Sprachfähig und angstfrei

Das Zwillingsgebäude beherbergt das Institut für Islamische und das für Katholische Theologie. Foto: kna/Julia Steinbrecht

Das erste Semester hat das Institut für Katholische Theologie an der Berliner Humboldt-Universität nun hinter sich. Erste Erfahrungen von Lehrenden und Lernenden fallen positiv aus.

An dem schönen backsteinernen Gebäude, das einmal der Charité für ihre Rechtsmedizin gedient hatte, werden noch letzte Restaurierungsarbeiten vorgenommen.
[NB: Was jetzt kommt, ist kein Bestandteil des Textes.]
-- ==== Sys2Proof/Machine/Units/Output.lean ====
section
/-!
DEFINITION. What the block sends out: the trace of everything it writes, answers or drives, newest first in the state.
-/

namespace Sys2Proof.Machine

open Sys2Proof

/-- What an SPDM response carries (R429, R430); the messages' layout is SPDM's (assumption 26). -/
inductive SpdmAnswer where
  /-- Version number: 0x12 is SPDM 1.2. -/
  | version (v : Nat)
  /-- CERT_CAP, CHAL_CAP, MEAS_CAP with signature; CTExponent. -/
  | capabilities (cert chal measSig : Bool) (ctExponent : Nat)
  /-- RSASSA-PSS 3072, SHA-256 for base hash and measurements, DMTF measurement specification. -/
  | algorithms (pss3072 sha256 dmtf : Bool)
  /-- Slot mask and digest of the chain of slot 0. -/
  | digests (mask : Nat) (digest : Bytes)
  /-- Portion of the chain and bytes that remain after it. -/
  | certificate (portion : Bytes) (left : Nat)
  /-- Digest of the chain, nonce, measurement summary hash, signature. -/
  | challengeAuth (digest nonce summary sig : Bytes)
  /-- Number of blocks, the blocks asked for by index and value, nonce and signature where one was asked for. -/
  | measurements (count : Nat) (blocks : List (Nat × Bytes)) (sig : Option (Bytes × Bytes))
  /-- A request for something not supported. -/
  | error
deriving DecidableEq, Repr

/-- Addressing of a UDP datagram (R249, R250): an IPv6 or IPv4 address by its number, the ports, DSCP, whether the frame is
tagged, and the hop limit or TTL, which the spec gives for multicast alone. -/
structure UdpHead where
  dst : Nat
  dport : Nat
  sport : Nat := 49870
  dscp : Nat := 46
  tagged : Bool := false
  hops : Option Nat := none
deriving DecidableEq, Repr

/-- One thing the block puts outside itself. -/
inductive Output where
  /-- Posted write to host memory. -/
  | hostWrite (addr : Nat) (b : Bytes)
  /-- MSI-X message. -/
  | msix (addr data : Nat)
  /-- Completion of a command (Table 15-4). -/
  | completion (tag status cflags queue sqIndex result : Nat)
  /-- Answer to a BAR0 or BAR2 read. -/
  | regRead (addr v : Nat)
  /-- Answer to a BAR4 read. -/
  | barRead (off : Nat) (b : Bytes)
  /-- Downstream fast frame: port, header, payload bytes, CRC. -/
  | fastDn (port hdr : Nat) (payload : Bytes) (crc : Nat)
  /-- LAUNCH_MOVE block: port, EXTRA, SLIP. -/
  | launchMove (port extra slip : Nat)
  /-- Service request sent to a bridge: port, header, DATA, MASK, CRC. -/
  | svcDn (port hdr data mask crc : Nat)
  /-- The blocks of a port's period as they leave the scrambler, and the UI of a launch move's slip after them. -/
  | line (port : Nat) (blocks : List Block) (slip : Nat)
  /-- TRAIN blocks on a port, with their header. -/
  | train (port hdr : Nat)
  /-- UDP datagram. -/
  | datagram (h : UdpHead) (b : Bytes)
  /-- PTP Sync (0), Delay_Req (1) or Delay_Resp (9): its transport and time. -/
  | ptp (kind : Nat) (via : PtpTransport) (time : Int)
  /-- PTP Announce: its domain and this module's own clock. -/
  | announce (domain : Nat) (clock : List Nat)
  /-- Auto-negotiation begins: the modes offered, the 400 Gb/s mode in a next page under an organisation's identifier. -/
  | autoneg (modes : List Nat) (oui : BitVec 24)
  /-- Other Ethernet message: neighbour (0), ARP (1) or echo (2) answer, router solicitation (3), DHCP request (4), MLDv2 or
  IGMPv3 report of a group joined (5); and its address. -/
  | net (kind addr : Nat)
  /-- Tether fast frame: header, payload, CRC. -/
  | tetherFast (hdr : Nat) (payload : Bytes) (crc : Nat)
  /-- A state copy whose TETHER_BULK frames begin: COPY_SEQ, FORMAT, content. -/
  | tetherCopy (seq format : Nat) (c : StateCopy)
  /-- The 25 blocks of a tether period as they leave the scrambler. -/
  | tetherLine (blocks : List Block)
  /-- TRAIN blocks on the tether, with their header. -/
  | tetherTrain (hdr : Nat)
  /-- Level driven on a named output pin. -/
  | pin (name : String) (level : Bool)
  /-- SMBus answer; none is a NACK. -/
  | smbus (b : Option Byte)
  /-- SPDM response. -/
  | spdm (a : SpdmAnswer)
  /-- JTAG data register selected by an instruction, and its value. -/
  | jtag (ir dr : Nat)
deriving DecidableEq, Repr

end Sys2Proof.Machine
end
Aber das Institut für Katholische Theologie an der Humboldt-Universität zu Berlin hat bereits seine Arbeit aufgenommen. Seit Oktober 2019, dem Start des Wintersemesters, studieren in der Hannoverschen Straße 6 in Berlin- Mitte 42 junge Frauen und Männer.

Chance, einen Beitrag zur Verständigung in der modernen Gesellschaft zu leisten

Die katholische Theologie ist somit ins Zentrum der Stadt gekommen. Ab 1957 war sie als Seminar an der Freien Universität in Berlin-Dahlem zuhause. Nun ist sie Teil der wesentlich älteren und an geschichtlicher Bedeutung reicheren Humboldt-Universität. Und Teil einer veränderten städtischen Kultur samt daran ausgerichteter veränderter Universitätslandschaft.
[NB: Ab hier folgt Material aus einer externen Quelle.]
-- ==== Sys2Proof/Machine/Units/ResetCtl.lean ====
section
/-!
DEFINITION. State of the reset controller, clocks, start sequencing, retained domain and power (chapter 17).
-/

namespace Sys2Proof.Machine

open Sys2Proof

/-- START_STATE (Table 17-14). -/
inductive StartState where
  | cold
  | warm
  | run
  | recovery
deriving DecidableEq, Repr

def StartState.code : StartState → Nat
  | .cold => 0
  | .warm => 1
  | .run => 2
  | .recovery => 3

/-- Reset scopes with domains to release (R395). -/
inductive Scope where
  | cold
  | warm
  | host
deriving DecidableEq, Repr

/-- Scope codes (R394). -/
def Scope.code : Scope → Nat
  | .cold => 0
  | .warm => 1
  | .host => 2

/-- A reset asserted or releasing (R396, R398). -/
structure Release where
  scope : Scope
  /-- Released by source 0, which adds step 1. -/
  powerOn : Bool
  /-- Still asserted: RESET_N low. -/
  asserted : Bool
  /-- Next step of Table 17-5. -/
  step : Nat
  /-- Attempts stopped by a clock fault. -/
  tries : Nat
  /-- Stopped: RELEASE_RETRY is due. -/
  stopped : Bool
deriving DecidableEq, Repr

/-- Power states (Table 17-9), and no power at all. -/
inductive Power where
  | run
  | quiet
  | aux
  | off
deriving DecidableEq, Repr

/-- The reset controller. -/
structure ResetCtl where
  start : StartState := .cold
  power : Power := .run
  release : Option Release :=
    some { scope := .cold, powerOn := true, asserted := false, step := 1, tries := 0, stopped := false }
  /-- Domains in reset. -/
  off : List Nat := (List.range 40).drop 1
  /-- Domains held by a clock fault (R393). -/
  held : List Nat := []
  /-- Domains whose clock is not good, links left aside (R392). -/
  badClk : List Nat := []
  /-- Next step of Table 17-6. -/
  startStep : Nat := 1
  /-- Root time at which the present start began, and at which RUN was reached. -/
  startAt : Nat := 0
  runAt : Nat := 0
  /-- LAST_START_MS. -/
  lastStartMs : Nat := 0
  /-- First Planisher write of this start has been made (R401 step 9): the governor firmware runs. -/
  govRun : Bool := false
  faults : Nat := 0
  inRelease : Bool := false
  firstDomain : Option Nat := none
  quietEn : Bool := true
  quietDwell : Nat := 10
  blockActive : Bool := false
  blockCode : Nat := 0
  /-- Attempts of the block's release stopped by a clock fault, and whether RELEASE_RETRY is due for it. -/
  blockTries : Nat := 0
  blockStopped : Bool := false
  /-- A start's release ended, or the start began, without a fault: no failed pipeline at this start's assay so far. -/
  assayFail : Bool := false
  -- retained domain
  /-- BKUP[6] holds its marker (R407). -/
  valid : Bool := false
  lastSource : Nat := 0
  lastScope : Nat := 0
  lastBlock : Nat := 0
  resets : Nat := 0
  absorbed : Nat := 0
  /-- Operating times of counted failed cold starts, BKUP[0] to BKUP[3] (R404). -/
  failed : List Nat := []
  imageChanged : Bool := false
  /-- Retired ports kept in BKUP[11] to BKUP[13] (R408). -/
  retiredBk : List Nat := []
  /-- SEQ of the RESET record of the reset under way. -/
  resetSeq : Nat := 0
  /-- BKUP[15] to BKUP[31]: firmware working values, which the spec leaves unstated. -/
  firmware : List Reg := List.replicate 17 0
deriving DecidableEq, Repr

/-- START_STATE has reached RUN (R401, R403). -/
def ResetCtl.run (r : ResetCtl) : Bool := r.start == .run

/-- The recovery loader runs (R424, R426). -/
def ResetCtl.recovery (r : ResetCtl) : Bool := r.start == .recovery

/-- A domain is out of reset and its clock runs: with the root held, every domain stops (Table 17-2). -/
def ResetCtl.on (r : ResetCtl) (d : Nat) : Bool := !r.off.contains d && !r.held.contains d && !r.held.contains 0

/-- The governor firmware runs: its cores are released and awake and its start has ended. -/
def ResetCtl.gov (r : ResetCtl) : Bool := r.govRun && r.on 6 && r.on 3 && r.power == .run

/-- Clock domain of the Faldon cluster of a port (Table 17-1). -/
def clusterOf (p : Nat) : Nat := if p < 48 then 19 + p / 16 else 30 + (p - 48) / 16

/-- The transmitter of a port runs: root, Loop Engine and its cluster do (Table 17-2). -/
def ResetCtl.portOn (r : ResetCtl) (p : Nat) : Bool := r.on 0 && r.on 4 && r.on (clusterOf p)

/-- The tether's transmitter runs; the recovery loader never trains the tether (R424). -/
def ResetCtl.tetherOn (r : ResetCtl) : Bool := r.on 0 && r.on 4 && r.on 18 && !r.recovery

/-- The Ethernet port runs; the recovery loader never brings it up (R424). -/
def ResetCtl.ethOn (r : ResetCtl) : Bool := r.on 14 && r.on 15 && r.on 16 && !r.recovery

/-- A cluster or the on-die network is held: with an armed partner, heartbeats stop (Table 17-2). -/
def ResetCtl.beatHeld (r : ResetCtl) : Bool := r.held.any (fun d => d == 3 || d == 19 || d == 20 || d == 21 || d == 30 || d == 31)

/-- The Profile Engine runs (R199). -/
def ResetCtl.profile (r : ResetCtl) : Bool := r.on 5 && r.power == .run

end Sys2Proof.Machine
end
So hat im Zwillingsgebäude gegenüber ebenfalls zum Wintersemester 2019 das Institut für Islamische Theologie seinen Lehrbetrieb aufgenommen. Der Senat von Berlin war interessiert daran, für die drei großen monotheistischen Religionen neue Ausbildungsstätten einzurichten. Das traf mit dem Anliegen des Erzbistums Berlin zusammen, mit dem Institut dem katholisch geprägten Christentum einen Platz an der Humboldt-Universität zu verschaffen.

Georg Essen, Professor für Systematische Theologie am Institut, sieht in seiner zentralen Lage die Chance, einen Beitrag zur Verständigung in der modernen Gesellschaft zu leisten. Er ist der Überzeugung, „dass in dem gesellschaftlichen Kontext, den wir in Berlin haben – große Säkularisierung, große Pluralität – das Religionsthema nicht verschwindet, sondern dass der Deutungsbedarf steigt.“

Dem begegnet das Institut auch dadurch, dass es neben den klassischen theologischen Fächern den Themenbereich Theologische Anthropologie – eine christlich-katholische Lehre vom Menschen, die ins Gespräch treten will mit anderen Menschenbildern – und einen Bachelor „Religion und Gesellschaft“ anbietet. Letzteres ein Pendant zum Masterstudiengang „Religion und Kultur“ der evangelisch-theologischen Fakultät.

Dort war bisher die „Guardini-Professur für Religionsphilosophie und Katholische Weltanschauung“ zuhause, die nun dem Institut unter dem neuen Namen „Guardini-Professur für Religionsphilosophie und Theologische Ideengeschichte“ angegliedert wurde. Wie ihr Namensgeber, der Religionsphilosoph Romano Guardini, der von 1923 bis zum Verbot durch die Nationalsozialisten 1939 an der Humboldt-Universität gelehrt hat, sind die wechselnden Lehrstuhlinhaber bestrebt, aktuelle religionsphilosophische und theologische Themen auf gesellschaftlich relevante Problemstellungen zu beziehen.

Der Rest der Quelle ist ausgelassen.